= Gosling solid rocket booster =

Strap on solid rocket booster

The Gosling was a British single nozzle wrap around solid rocket booster developed by Bristol Aircraft Co. in the 1950s to act as a booster motor for the 'Red Duster' Bristol Ferranti Bloodhound for the RAF, the Sea Slug for the Royal Navy, and the Thunderbird for the British Army. All three are surface to air missiles. It would burn for between 8 and 12 seconds, providing an average thrust of 103.24 kN which would allow the Bloodhound missile to reach Mach 2.2 and a maximum altitude of just over 21 km. It was used until 1968 by the RAAF when it was decommissioned. The Gosling also appear on the High Altitude Density (HAD), Cockatoo Mk1 and Mk2 and Aero High sounding rockets which were designed to conduct experiments in the upper atmosphere until 1975. Some of the early HAD experiments involved tracking an inflatable metal sphere through the atmosphere after the HAD and dropped it in the upper atmosphere. Later experiments would study the wind speed and direction among other atmospheric conditions deduced from 'lithium vapour grenades'. One difference is that as a strap on booster for the Bloodhound, the Gosling used a angled nozzle whereas on the HAD it employed a straight nozzle design.

== Development ==
In 1957, the UK Defence Minister Duncan Sandys released a White Paper declaring that manned aircraft were obsolete and development should be focused on unmanned rockets and missiles. The Gosling was born of new Service requirements, which warranted the design of a new wrap around booster for the previously listed missiles. Development on the Bloodhound had already begun in 1953, at the Weapons Research Establishment (WRE) at Woomera in South Australia. The production of the Gosling booster was initiated at the Maribyrnong Explosives Factory in Victoria in the late 1950s.

== Design ==
The Gosling used cordite propellant, which was a family of smokeless propellants designed as a replacement to gunpowder. In the missile, it was extruded in such a way that as burning proceeds parallel to the surface, the area of the burning surface area remains relatively constant. In order to inhibit burning on the exterior surface, a coat of ethyl cellulose was applied, along with two ethyl cellulose washers located at either end. At first, the propellant could only be manufactured in 2 feet lengths due to limitations of the equipment at ROF Bishopton, while the Gosling called for a charge which was around 9 feet long. This was overcome by X-raying each piece before cementing them together to produce a single charge of adequate proportions. In order to ensure a good seal, each 2 foot charge had to be flattened at either end. This was typically done with milling cutters, although a bacon slicer was also used which resulted in a very spectacular fire. The integrity of each of these composite joints would with either a simple bending bar, or a custom rig designed by employee E. C. White which could check all the joints simultaneously. The final charge could then be straightened by heating moulds, or corsets. However, this method often left holes, cracks, or fissures in the propellent which would prematurely expose the casing to hot gases, which could rupture it. This was rectified by the introduction of a larger press at the ROF Bishopton enabled the production of 9 foot extrusions, removing the need to join charges.

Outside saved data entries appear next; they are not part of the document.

-- ==== Sys2Proof/Proofs/LinkSound.lean ====
section
/-! PROOFS. What a sound port is, the changes that keep it so, and the statement `LinkSoundKept`. -/
namespace Sys2Proof.Machine

/-! ### One port -/

theorem PortState.sound_iff (x : PortState) :
    x.sound = true ↔
      x.voice.length ≤ 4 ∧ x.general.length ≤ 16 ∧ x.checkErrors ≤ 65535 ∧ x.discards ≤ 65535
        ∧ (x.up = false → x.voice = [] ∧ x.general = []) ∧ (x.sending = none → x.voice = [] ∧ x.general = [])
        ∧ (x.shut = true → x.up = false ∧ x.bringUp = false ∧ x.sending = none ∧ x.silence = none ∧ x.quiet = none) := by
  simp only [sound, Config.voiceCapacity, Config.generalCapacity, Config.counterMax, Bool.and_eq_true, and_assoc, Bool.or_eq_true, List.isEmpty_iff, Bool.not_eq_true', Option.isSome_iff_ne_none, Option.isNone_iff_eq_none]
  grind

theorem PortState.sound_arbitrate (x : PortState) (hv : x.voice.length ≤ 4) (hg : x.general.length ≤ 16) (hc : x.checkErrors ≤ 65535)
    (hd : x.discards ≤ 65535) (hup : x.up = false → x.voice = [] ∧ x.general = [])
    (hshut : x.shut = true → x.up = false ∧ x.bringUp = false ∧ x.sending = none ∧ x.silence = none ∧ x.quiet = none) :
    x.arbitrate.sound = true := by
  rw [PortState.sound_iff]
  obtain ⟨up, shut, bringUp, silence, quiet, voice, general, sending, checkErrors, discards⟩ := x
  cases sending <;> cases voice <;> cases general <;> simp_all [arbitrate] <;> omega

theorem PortState.sound_countDiscard (x : PortState) (h : x.sound = true) : x.countDiscard.sound = true := by
  rw [PortState.sound_iff] at h ⊢
  simp only [countDiscard, saturate, Config.counterMax]
  grind

theorem PortState.sound_placeGeneral (x : PortState) (f : Frame) (h : x.sound = true) : (x.placeGeneral f).1.sound = true := by
  unfold placeGeneral
  split
  · exact x.sound_countDiscard h
  · split
    · exact x.sound_countDiscard h
    · rw [PortState.sound_iff] at h
      simp only [Config.generalCapacity] at *
      exact PortState.sound_arbitrate _ (by grind) (by grind) (by grind) (by grind) (by grind) (by grind)

theorem PortState.sound_placeVoice (x : PortState) (f : Frame) (h : x.sound = true) : (x.placeVoice f).sound = true := by
  have hc := (PortState.sound_iff _).mp (x.sound_countDiscard h)
  unfold placeVoice
  split
  · exact x.sound_countDiscard h
  · rw [PortState.sound_iff] at h
    simp only [countDiscard] at hc
    split
    · simp only [Config.voiceCapacity, countDiscard] at *
      exact PortState.sound_arbitrate _ (by grind) (by grind) (by grind) (by grind) (by grind) (by grind)
    · simp only [Config.voiceCapacity] at *
      exact PortState.sound_arbitrate _ (by grind) (by grind) (by grind) (by grind) (by grind) (by grind)

theorem PortState.sound_quietExpiry (x : PortState) (h : x.sound = true) : x.quietExpiry.sound = true := by
  rw [PortState.sound_iff] at h ⊢
  unfold quietExpiry
  split <;> grind

theorem PortState.sound_complete (x : PortState) (h : x.sound = true) : x.complete.sound = true := by
  rw [PortState.sound_iff] at h
  unfold complete
  split
  · exact (PortState.sound_iff x).mpr h
  · exact PortState.sound_arbitrate _ (by grind) (by grind) (by grind) (by grind) (by grind) (by grind)

theorem PortState.sound_down (x : PortState) (h : x.checkErrors ≤ 65535 ∧ x.discards ≤ 65535)
    (hs : x.shut = true → x.sending = none ∧ x.quiet = none) : x.down.sound = true := by
  rw [PortState.sound_iff]
  unfold down abandon
  split <;> grind

theorem PortState.sound_opened (x : PortState) (h : x.sound = true) (hs : x.shut = true) : x.opened.sound = true := by
  rw [PortState.sound_iff] at h ⊢
  unfold opened
  grind

theorem PortState.sound_clearCounters (x : PortState) (h : x.sound = true) : x.clearCounters.sound = true := by
  rw [PortState.sound_iff] at h ⊢
  unfold clearCounters
  grind

/-! ### Every port -/

theorem State.linkSound_iff (s : State) : s.linkSound = true ↔ ∀ q, (s.port q).sound = true := by
  simp only [State.linkSound, allPorts, Port.all, List.all_cons, List.all_nil, Bool.and_true, Bool.and_eq_true]
  exact ⟨fun h q => by cases q <;> simp [h], fun h => by simp [h]⟩

theorem sound_sendClosed : SendClosed fun _ x => x.sound = true where
  place _ := PortState.sound_placeGeneral
  discard _ := PortState.sound_countDiscard
  purge _ x h := by
    rw [PortState.sound_iff] at h ⊢
    grind

theorem sound_voiceClosed (qs : List Port) : VoiceClosed qs fun _ x => x.sound = true :=
  fun _ _ => PortState.sound_placeVoice

theorem State.linkSound_iff_ports (s : State) : s.linkSound = true ↔ s.Ports fun _ x => x.sound = true :=
  s.linkSound_iff.trans ⟨fun h => ⟨sound_sendClosed, h⟩, fun h => h.holds⟩

theorem State.setPort_setPort (s : State) (q : Port) (x y : PortState) : (s.setPort q x).setPort q y = s.setPort q y := by
  cases q <;> rfl

/-- A port that was closed goes DOWN from the state before. -/
theorem goDown_setPort (q : Port) (x : PortState) (s : State) :
    goDown q (s.setPort q x) = deliverDown q (notifyLink q false (s.setPort q x.down)) := by
  rw [goDown, State.port_setPort_same, State.setPort_setPort]

namespace State.Ports

variable {s : State} (h : s.Ports fun _ x => x.sound = true)
include h

theorem goUp_sound {q : Port} {o : Order} (hshut : (s.port q).shut = false) : (goUp q o s).Ports fun _ x => x.sound = true := by
  refine State.Ports.deliverUp (.notifyLink (h.setPort ?_))
  have hq := h.holds q
  rw [PortState.sound_iff] at hq ⊢
  grind

theorem goDown_sound {q : Port} : (goDown q s).Ports fun _ x => x.sound = true := by
  refine State.Ports.deliverDown (.notifyLink (h.setPort (PortState.sound_down _ ?_ ?_)))
  all_goals
    have hq := h.holds q
    rw [PortState.sound_iff] at hq
    grind

/-- A shut port is sound once it is DOWN. -/
theorem shutPort_sound {q : Port} : (shutPort q s).Ports fun _ x => x.sound = true := by
  have hq := (PortState.sound_iff _).mp (h.holds q)
  obtain ⟨-, -, hchecks, hdiscards, -⟩ := id hq
  unfold shutPort
  dsimp only
  split
  · have hdown : (s.port q).closed.down.sound = true := PortState.sound_down _ ⟨hchecks, hdiscards⟩ fun _ => ⟨rfl, rfl⟩
    rw [goDown_setPort]
    exact .deliverDown (.notifyLink (h.setPort hdown))
  · refine h.setPort ?_
    rw [PortState.sound_iff]
    simp only [State.isUp] at *
    unfold PortState.closed
    grind

theorem openPort_sound {q : Port} : (openPort q s).Ports fun _ x => x.sound = true := by
  unfold openPort
  split
  · exact h.setPort (PortState.sound_opened _ (h.holds q) ‹_›)
  · exact h

theorem settleSign_sound : (settleSign s).Ports fun _ x => x.sound = true := .ite h.shutPort_sound.same h

theorem wakeHub_sound : (wakeHub s).Ports fun _ x => x.sound = true :=
  .sendUpload (.same (openPort_sound (openPort_sound (openPort_sound (openPort_sound (q := .c) (h.same (t := { s with power := s.power.wake })))))))

theorem parkHub_sound : (parkHub s).Ports fun _ x => x.sound = true := by
  have htold : (Machine.notifyD .parking [] { s with power := s.power.park }).Ports fun _ x => x.sound = true := .notifyD h.same
  have hports := (htold.parkSign.setIntercom
    (x := (Machine.parkSign (Machine.notifyD .parking [] { s with power := s.power.park })).intercom.park)).shutPort_sound (q := .c)
      |>.shutPort_sound (q := .p) |>.shutPort_sound (q := .k)
  exact .ite hports.same (shutPort_sound hports.same)

end State.Ports

theorem actPortStatus_port_of_clear (asker q : Port) (s : State) : (actPortStatus asker true s).1.port q = (s.port q).clearCounters := by
  cases q <;> rfl

theorem linkSound_rules : EventRules (fun s => s.linkSound = true) (fun s => s.linkSound = true) := by
  simp only [State.linkSound_iff_ports]
  constructor
  case weaken => exact fun _ h => h
  case settle => exact fun _ h => h.settleSign_sound
  case reply => exact fun _ _ _ h => h.emit
  case action =>
    intro r q act s hdoes h
    by_cases hr : .link ∈ r.reach
    · cases hdoes <;> simp [RequestName.reach] at hr
      case routeSet n c e =>
        unfold actRouteSet
        split
        · exact h
        · refine ⟨h.closed, fun q => ?_⟩
          cases c <;> exact h.holds q
      case portStatus clear =>
        unfold actPortStatus
        cases clear
        · exact h
        · refine ⟨h.closed, fun q' => ?_⟩
          exact (actPortStatus_port_of_clear q q' s).symm ▸ PortState.sound_clearCounters _ (h.holds q')
    · exact h.does hdoes hr
  case restart =>
    intro q s hshut h
    refine h.setPort ?_
    have hq := h.holds q
    rw [PortState.sound_iff] at hq ⊢
    grind
  case bringUp =>
    intro q s hshut h
    refine h.setPort ?_
    have hq := h.holds q
    rw [PortState.sound_iff] at hq ⊢
    grind
  case goUp => exact fun q o s hshut _ h => h.goUp_sound hshut
  case checkError =>
    intro q s hshut h
    unfold failCheck
    refine .ite h (h.setPort ?_)
    have hq := h.holds q
    rw [PortState.sound_iff] at hq ⊢
    simp only [saturate, Config.counterMax]
    grind
  case discard => exact fun _ _ _ _ _ h => h.discardAtIngress
  case copies => exact fun _ _ _ _ h => h.copyTelemetry
  case pass => exact fun _ _ _ _ h => h.routePass
  case wake => exact fun _ _ h => h.wakeHub_sound
  case ignition => exact fun on s h => .ite (State.Ports.wakeHub_sound h.same) h.same
  case alarm => exact fun _ _ h => h.takeAlarm
  case count => exact fun _ _ h => h.takeCount
  case signStat => exact fun _ _ h => h.takeSignStat
  case audioP =>
    intro payload s h
    unfold takeAudioP
    split
    · exact h
    · exact (h.takeButtons.formDriverBlock (sound_voiceClosed _)).formListenBlock (sound_voiceClosed _)
  case audioC => exact fun _ _ h => h.takeAudioC (sound_voiceClosed _)
  case cardStage => exact fun _ _ h => h.takeCardStage
  case authAsk => exact fun _ _ h => h.takeAuthAsk
  case authAnswer => exact fun _ _ h => h.takeAuthAnswer
  case uploadAck => exact fun _ _ h => h.takeUploadAck
  case tick => exact fun _ _ h => h.takeTick
  case cadence => exact fun _ _ h => h.takeCadence
  case offer => exact fun _ h => h.offerExpiry
  case answer => exact fun _ h => h.answerExpiry
  case upload => exact fun _ h => h.uploadExpiry
  case call => exact fun _ h => h.callExpiry
  case park => exact fun _ _ h => h.parkHub_sound
  case silence =>
    intro q s h
    unfold silenceExpiry
    split
    · exact h
    · refine .ite h.goDown_sound (h.setPort ?_)
      have hq := h.holds q
      rw [PortState.sound_iff] at hq ⊢
      grind
  case quiet => exact fun q _ h => h.setPort (PortState.sound_quietExpiry _ (h.holds q))
  case complete => exact fun q _ h => h.setPort (PortState.sound_complete _ (h.holds q))

/-- Settles O5: placing keeps a port sound, and so does each change of its link state. -/
theorem linkSoundKept : Obligations.LinkSoundKept := by
  unfold Obligations.LinkSoundKept
  exact step_keeps linkSound_rules (by decide) (by decide) fun s p h => h

end Sys2Proof.Machine
end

=== Sea Slug Design Challenge ===
Shortly after the introduction of the larger press at ROF Bishopton, a problem arose with the Goslings on the Sea Slug. This missile was unique in that the boosters were mounted forward, which the exhaust canted so that the thrust line passed through the centre of pressure. However, this mean that the exhaust had to pass over the missile's control surfaces. This would not have typically caused a problem provided the plume either ignites in secondary burning, or remains dark as with cooler propellants. Unfortunately, solid propellants are fuel rich as it is not possible to produce good physical properties with a stoichiometric ratio where fuel and oxidiser is equally balanced in the correct ratio. In the case of the Gosling booster, the plume tended to produce intermittent flashing typically at the end of burning, resulting in perturbations to the missile when the exhaust passed over the control surfaces. This was circumvented by replacing the last section of the charge with propellant which did not produce the flash. The Sea Slug was the only missile to remain on a composite charge after the new press was introduced.